TASK REQUIREMENTS: Reproduce the records exactly through the line with "t | none => false)".

-- PROVIDED INFORMATION follows --

/-- R309 to R318: the group passes its next instant. -/
def boundary (g : Fin 8) (s : State) : State :=
  let x := s.groups[g]
  match (if x.live then firstDue s.tb.now x.dues else none) with
  | none => s
  | some (t, d) =>
    let failFirst := match x.cur with
      | some r => !r.failed && (match r.failTime with | some f => !tlater f t | none => false)
      | none => false
    if failFirst then checkFail g s
    else match d with
      | .stop => stopNow g t s
      | .restart r => restartNow g t r s
      | .first =>
        let s := s.modGroup g (prefetch s.store)
        advance g 300 t (raiseGroup g 2 t (loopEnds s.groups[g].plan) s)
      | .stepEnd r => stepEnd g r s
      | .wait =>
        if (match x.waiting with | some (.wait _ _ _ h _) => h | _ => false) then haltGroup g .timeout t s
        else advance g 300 t ((keepSample g t s).modGroup g (fun x => { x with waiting := none, state := .running }))
      | .align =>
        let s := (keepSample g t s).modGroup g (fun x => { x with waiting := none, state := .running, grid := t })
        advance g 300 t (agRealign g t s)

/-- R312: a wait that has not ended by B + t times out at the first granule boundary at or after B + t, where the next step
begins or the group halts. -/
def waitTimeout (g : Fin 8) (s : State) : State :=
  match s.groups[g].waiting with
  | some (.wait on b (some t) halts none) =>
    if !tnotBefore s.tb.now (tadd b t) then s
    else s.modGroup g (fun x =>
      { x with waiting := some (.wait on b (some t) halts (some (granuleFrom x.grid (tadd b t)))) })
  | _ => s

/-- R317, R160: LOCKLOSS halts every live group with cause TIMEBASE. -/
def groupsLockloss (s : State) : State :=
  eachFin 8 (fun g s => if s.groups[g].live then haltGroup g .timebase s.cycle s else s) s

/-! ### What the lanes and markers drive (R293, R300 to R303, R313) -/

/-- R302: the SAFE level of a lane. -/
def Group.safeBit (x : Group) (i : Nat) : Bool :=
  match x.cfg.safe with
  | .low => false
  | .high => true
  | .hold => match x.lastSample with | some v => (v.getD i 0).getLsbD 0 | none => false

/-- The nibble that plays on nibble position i at an instant, none while the group drives SAFE. -/
def State.playing (s : State) (g : Fin 8) (i : Nat) (w : TimeWord) : Option (BitVec 4) :=
  let x := s.groups[g]
  match x.state with
  | .idle | .halted => none
  | .running => match x.cur with
    | none => none
    | some r =>
      let k := (tdiff w r.start / (tickTu : Int)).toNat
      if x.failsAt w then none else some (r.seg.nibble (min k (r.seg.length - 1)) i)
  | .waiting =>
    if !x.begun then none
    else match x.cfg.waitIdle, x.cfg.idleSeg.bind s.store.find with
      | true, some _ => (s.idleSample g w).map (fun v => v.getD i 0)
      | _, _ => x.lastSample.map (fun v => v.getD i 0)

/-- R300, R302: the logical level of lane i of a group. -/
def State.laneLevel (s : State) (g : Fin 8) (i : Nat) (w : TimeWord) : Bool :=
  match s.agLane g i w with
  | some b => b
  | none => match s.playing g i w with
  | some v => v.getLsbD 0
  | none => s.groups[g].safeBit i

/-- R303: the logical level of a marker output. -/
def State.markLevel (s : State) (n : Fin 16) (w : TimeWord) : Bool :=
  match s.markers[n].src with
  | .none => false
  | .sample g lane bit => match s.playing g lane.val w with
    | some v => v.getLsbD (if bit then 2 else 1)
    | none => false
  | .held g h => s.groups[g].markers[h]

/-- R303: a marker output at a time word. -/
def State.markPad (s : State) (n : Fin 16) (w : TimeWord) : Pad :=
  let m := s.markers[n]
  if m.output && !s.padsOff then driven m.invert (s.markLevel n w) else .hiZ

/-- The group and lane number of a port (R299). -/
def State.laneOf (s : State) (p : Fin 64) : Option (Fin 8 × Nat) :=
  (List.finRange 8).findSome? (fun g => (s.groups[g].cfg.lanes.idxOf? p).map (fun i => (g, i)))
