/-- R315: the groups that align to an axis which is restarted, or has lost its numbering, halt. -/
def haltAligned (a : Fin 4) (s : State) : State :=
  eachFin 8 (fun g s =>
    match s.groups[g].waiting with
    | some (.align b _ _ _ committed) => if b = a && !committed then haltGroup g .axis s.cycle s else s
    | _ => s) s

/-! ### States -/

def raiseAxis (a : Fin 4) (i : Fin 6) (s : State) : State := raise (evAxis a i) Flags.none s

/-- A new numbering begins: what was provisional in the old one will never be decided. (DEDUCED, notes/assumptions/17.md) -/
def newNumbering (x : Axis) : Axis :=
  { x with gen := x.gen + 1, decided := [], anchor := none, misses := 0, acquired := [],
           lastTaken := none, inForce := x.cfg.vals }

/-- R190, R191: LOSS. -/
def axisLoss (a : Fin 4) (s : State) : State :=
  raiseAxis a 3 (s.modAxis a (fun x => { x with losses := x.losses + 1 }))

/-- R200: entry to LOST. -/
def enterLost (a : Fin 4) (withLoss : Bool) (s : State) : State :=
  let s := retractEdges a (fun _ => true) s
  let s := s.modAxis a (fun x => { newNumbering x with state := .lost })
  let s := if withLoss then axisLoss a s else s
  release (haltAligned a s)

/-- R208: the anchor of a FREE axis: the start of its present frame. -/
def freeAnchor (x : Axis) (w : TimeWord) : Option Anchor := some ⟨x.freeStart (x.freeFrame w), x.freeFrame w, true⟩

/-- R187: the axis is restarted. -/
def restartAxis (a : Fin 4) (s : State) : State :=
  let s := retractEdges a (fun _ => true) s
  let s := s.modAxis a (fun x => { newNumbering x with
    state := if x.cfg.mode = .free then .confirmed else .acquire,
    anchor := if x.cfg.mode = .free then freeAnchor x s.tb.now else none,
    period := (x.cfg.period * periodOne : Nat), pendIdx := [], pendCnt := [], count := 0 })
  let s := if s.axes[a].state = .confirmed then raiseAxis a 1 s else s
  resolveWaiting a (release (haltAligned a s))

/-! ### The FRAME predictor (R192) -/

/-- The period estimate kept within the pull range. (DEDUCED, notes/assumptions/16.md) -/
def clampPeriod (period pull : Nat) (p : Int) : Int :=
  let lo := divEven ((period * periodOne * (1000000 - pull) : Nat) : Int) 1000000
  let hi := divEven ((period * periodOne * (1000000 + pull) : Nat) : Int) 1000000
  if p < lo then lo else if hi < p then hi else p

/-- update(t, n) of R192. -/
def Axis.update (x : Axis) (t : TimeWord) (n : Frame) : Axis :=
  match x.anchor with
  | none => x
  | some an =>
    let e := tdiff t (predictFrom an x.period n)
    { x with period := clampPeriod x.cfg.period x.inForce.pull (x.period + divEven (e * periodOne) (2 ^ x.inForce.gain)),
             anchor := some ⟨t, n, true⟩, lastError := e }

/-- R204: the error as the tests see it: exact, or on tick counts with RUNAHEAD OFF. -/
def testError (x : Axis) (t p : TimeWord) : Int :=
  if x.cfg.runAhead then tdiff t p else ((finePart p : Int) + tdiff t p) / (tickTu : Int) * (tickTu : Int)

/-- The frame number advances to n: WRAP when frame 0 follows (R190). -/
def wrapAt (a : Fin 4) (n : Frame) (s : State) : State := if n = 0 then raiseAxis a 4 s else s
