-- ==== Sys2Proof/Machine/Fifo.lean ====
section
/-! DEFINITION. The central FIFO over time: frames in progress that reach their end, and the ends of overflow episodes (spec/05
R131 to R133, R144, R145). -/
namespace Sys2Proof.Machine

/-! ### The end of overflow episodes (R145) -/

def overflowRec (t : TimeWord) (u : Bool) (d : DropRec) : FifoRec := .overflow t d.source u d.firstSeq d.drops

/-- R145: the B episode ends with 1024 free slots. -/
def endB (s : State) : State :=
  match s.fifo.bEpisode with
  | some ds =>
    if s.fifo.bUsed + 1024 ≤ bSlots then
      let t := s.tb.now
      let s := s.modFifo (fun f => { f with bEpisode := none, overflows := f.overflows ++ ds.map (overflowRec t false) })
      if ds.any (fun d => decide (d.source = 65)) then s.modSp (fun p => { p with lastMark := none }) else s
    else s
  | none => s

/-- R145: the U episode ends with 16 free slots of its own and room for its records. -/
def endU (s : State) : State :=
  match s.fifo.uEpisode with
  | some ds =>
    if s.fifo.uUsed + 16 ≤ uSlots && decide (s.fifo.bUsed + ds.length ≤ bSlots) then
      let t := s.tb.now
      s.modFifo (fun f => { f with uEpisode := none, overflows := f.overflows ++ ds.map (overflowRec t true) })
    else s
  | none => s

/-- R145: the episodes of both partitions that end. (DEDUCED, notes/assumptions/55.md) -/
def overflowEnds (s : State) : State := endU (endB s)

/-- An episode is open, so that a cycle with room ends it. -/
def Fifo.inEpisode (f : Fifo) : Bool := f.bEpisode.isSome || f.uEpisode.isSome

/-! ### Frames in progress (R131, R133) -/

/-- d ticks pass on the transmit lanes. -/
def ageLanes (d : Nat) (s : State) : State :=
  let lane (l : TxLane) : TxLane := { l with busy := l.busy - d }
  let fly (x : Flight) : Flight := { x with left := x.left - d }
  if s.fifo.flights.isEmpty && s.sp.lanes.toList.all (fun l => decide (l.busy = 0)) then s
  else (s.modSp (fun p => { p with lanes := p.lanes.map lane })).modFifo (fun f => { f with flights := f.flights.map fly })

/-- R133, R145: the frames whose EOF has been sent are counted and free their slots, which may end an overflow episode.
(DEDUCED, notes/assumptions/54.md) -/
def landFlights (s : State) : State :=
  let done (x : Flight) : Bool := decide (x.left = 0)
  let n := s.fifo.flights.countP done
  if n = 0 then s
  else
    let s := s.modFifo (fun f => { f with flights := f.flights.filter (fun x => !done x) })
    overflowEnds (s.modSp (fun p => { p with frames := p.frames + BitVec.ofNat 48 n }))

end Sys2Proof.Machine
end

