/-- R286: a pair in which one task wins over the other: its action, and the counts. -/
def decidePair (xs : List Assertion) (win lose : TaskKind) (onWin onLose : State → State) (s : State) : State :=
  let w := countOf xs win
  let l := countOf xs lose
  if 0 < w then collide win (w - 1) (collide lose l (onWin s))
  else if 0 < l then collide lose (l - 1) (onLose s)
  else s

/-- R286, R287: ARM and DISARM of a port. -/
def pairPort (xs : List Assertion) (p : Fin 64) (s : State) : State :=
  decidePair xs (.disarm p) (.arm p) (disarmPort p) (armPort p) s

/-- R281: GATE of a port. -/
def gatePort (xs : List Assertion) (p : Fin 64) (s : State) : State :=
  let a := countOf xs (.gate p)
  if a = 0 then s
  else collide (.gate p) (a - 1) (s.modPort p (fun q => { q with cfg := { q.cfg with record := true } }))

/-- R214, R286, R288: FIRE of a port. Its task trigger comes 40 ns later, with the arm state that this cycle gives the port.
-/
def firePort (xs : List Assertion) (p : Fin 64) (s : State) : State :=
  let a := countOf xs (.fire p)
  if a = 0 then s
  else
    let q := s.ports[p]
    let fl := flagsOf xs (.fire p)
    let s := collide (.fire p) (a - 1) s
    let s := if 2 ≤ a && isPulseMode q.cfg.mode && q.armed then miss p fl s else s
    if isPulseMode q.cfg.mode then
      s.modPort p (fun q => { q with fires := q.fires ++ [⟨taskDelayTu / cycleTu, tadd s.cycle taskDelayTu, q.armed, fl⟩] })
    else s

/-! ### Triggers of a port (R214 to R217) -/

/-- R216: a pad trigger is refused: its edge carries OVD or NBR on its source. -/
def State.refuses (s : State) (t : PadTrig) : Bool :=
  match t.source with | some r => s.ovdAt r t.instant || s.nbrAt r t.instant | none => false

/-- R215 to R217: the pad trigger at the front of a port is decided, by the arm state at its instant.
(DEDUCED, notes/assumptions/43.md) -/
def decidePad (p : Fin 64) (s : State) : State :=
  match s.ports[p].pads with
  | [] => s
  | t :: rest =>
    decideTrigger p (s.ports[p].armedAt t.instant) (s.refuses t) (padTrigger t)
      (s.modPort p (fun q => { q with pads := rest }))

/-- R217: the pad triggers of a port before an instant are decided, in order of trigger instant. -/
def decidePads (p : Fin 64) (limit : TimeWord) : Nat → State → State
  | 0, s => s
  | n + 1, s =>
    match s.ports[p].pads with
    | t :: _ => if tlater limit t.instant then decidePads p limit n (decidePad p s) else s
    | [] => s

/-- R217: within a fabric cycle the pad triggers of a port come first. (DEDUCED, notes/assumptions/43.md) -/
def padsFirst (p : Fin 64) (s : State) : State := decidePads p (tadd s.cycle cycleTu) s.ports[p].pads.length s

/-- R214, R217, R287: a task trigger whose instant has come is decided. (DEDUCED, notes/assumptions/43.md) -/
def decideFire (p : Fin 64) (t : TaskTrig) (s : State) : State :=
  decideTrigger p (t.armed && s.ports[p].armedAt t.instant) false (taskTrigger t s.ports[p].cfg) s

/-- R217: the task trigger of a port whose instant lies in the present fabric cycle, after the pad triggers of the cycle.
(DEDUCED, notes/assumptions/43.md) -/
def fireDue (p : Fin 64) (s : State) : State :=
  match s.ports[p].fires with
  | t :: rest =>
    if t.left = 0 then
      decideFire p t (padsFirst p ((commitPort p s.cycle s).modPort p (fun q => { q with fires := rest })))
    else s
  | [] => s
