-- ==== Sys2Proof/Machine/Ecdsa.lean ====
section
/-! DEFINITION. The ECDSA P-256 verification of the image container (spec/18 R473, R476). The spec names the curve and the
scheme; this is their public definition (notes/assumptions). -/
namespace Sys2Proof.Machine

/-- The prime of the field, the coefficient b of the curve (a is −3), the order of the base point and the base point. -/
def p256Prime : Nat := 0xffffffff00000001000000000000000000000000ffffffffffffffffffffffff
def p256B : Nat := 0x5ac635d8aa3a93e7b3ebbd55769886bc651d06b0cc53b0f63bce3c3e27d2604b
def p256Order : Nat := 0xffffffff00000000ffffffffffffffffbce6faada7179e84f3b9cac2fc632551
def p256Gx : Nat := 0x6b17d1f2e12c4247f8bce6e563a440f277037d812deb33a0f4a13945d898c296
def p256Gy : Nat := 0x4fe342e2fe1a7f9b8ee7eb4a7c0f9e162bce33576b315ececbb6406837bf51f5

/-- A power modulo m, for an exponent of at most n bits. -/
def powMod (m : Nat) : Nat → Nat → Nat → Nat
  | 0, _, _ => 1 % m
  | n + 1, b, e =>
    let h := powMod m n (b * b % m) (e / 2)
    if e % 2 = 1 then h * b % m else h

/-- The inverse modulo a prime of at most 256 bits. -/
def invMod (m b : Nat) : Nat := powMod m 256 b (m - 2)

/-- A point of the curve; none: the point at infinity. -/
abbrev Point := Option (Nat × Nat)

def subMod (m a b : Nat) : Nat := (a + (m - b % m)) % m

/-- The third point of a chord or tangent of a slope, mirrored. -/
def chord (l x1 y1 x2 : Nat) : Point :=
  let p := p256Prime
  let x := subMod p (subMod p (l * l) x1) x2
  some (x, subMod p (l * subMod p x1 x) y1)

/-- The sum of two points. -/
def pointAdd : Point → Point → Point
  | none, q => q
  | q, none => q
  | some (x1, y1), some (x2, y2) =>
    let p := p256Prime
    if x1 = x2 then
      if (y1 + y2) % p = 0 then none
      else chord (subMod p (3 * x1 * x1) 3 * invMod p (2 * y1 % p) % p) x1 y1 x2
    else chord (subMod p y2 y1 * invMod p (subMod p x2 x1) % p) x1 y1 x2

/-- A multiple of a point, for a factor of at most n bits. -/
def pointMul : Nat → Nat → Point → Point
  | 0, _, _ => none
  | n + 1, k, q =>
    let h := pointMul n (k / 2) (pointAdd q q)
    if k % 2 = 1 then pointAdd h q else h

/-- The coordinates are those of a point of the curve. -/
def onCurve (x y : Nat) : Bool :=
  let p := p256Prime
  decide (x < p) && decide (y < p) && decide (y * y % p = (x * x * x + (p - 3) * x + p256B) % p)

/-- A signature r, s over a hash verifies under a public key x, y. (PRESUMED, notes/assumptions/8.md) -/
def ecdsaVerify (x y r s : Nat) (hash : BitVec 256) : Bool :=
  let n := p256Order
  let w := invMod n s
  let u1 := hash.toNat * w % n
  let u2 := r * w % n
  decide (0 < r ∧ r < n ∧ 0 < s ∧ s < n) && onCurve x y &&
    (match pointAdd (pointMul 256 u1 (some (p256Gx, p256Gy))) (pointMul 256 u2 (some (x, y))) with
     | some (v, _) => decide (v % n = r)
     | none => false)

end Sys2Proof.Machine
end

-- PROVIDED INFORMATION concluded --

ANSWER SECTION:
/-- R309 to R318: the group passes its next instant. -/
def boundary (g : Fin 8) (s : State) : State :=
  let x := s.groups[g]
  match (if x.live then firstDue s.tb.now x.dues else none) with
  | none => s
  | some (t, d) =>
    let failFirst := match x.cur with
      | some r => !r.failed && (match r.failTime with | some f => !tlater f t | none => false)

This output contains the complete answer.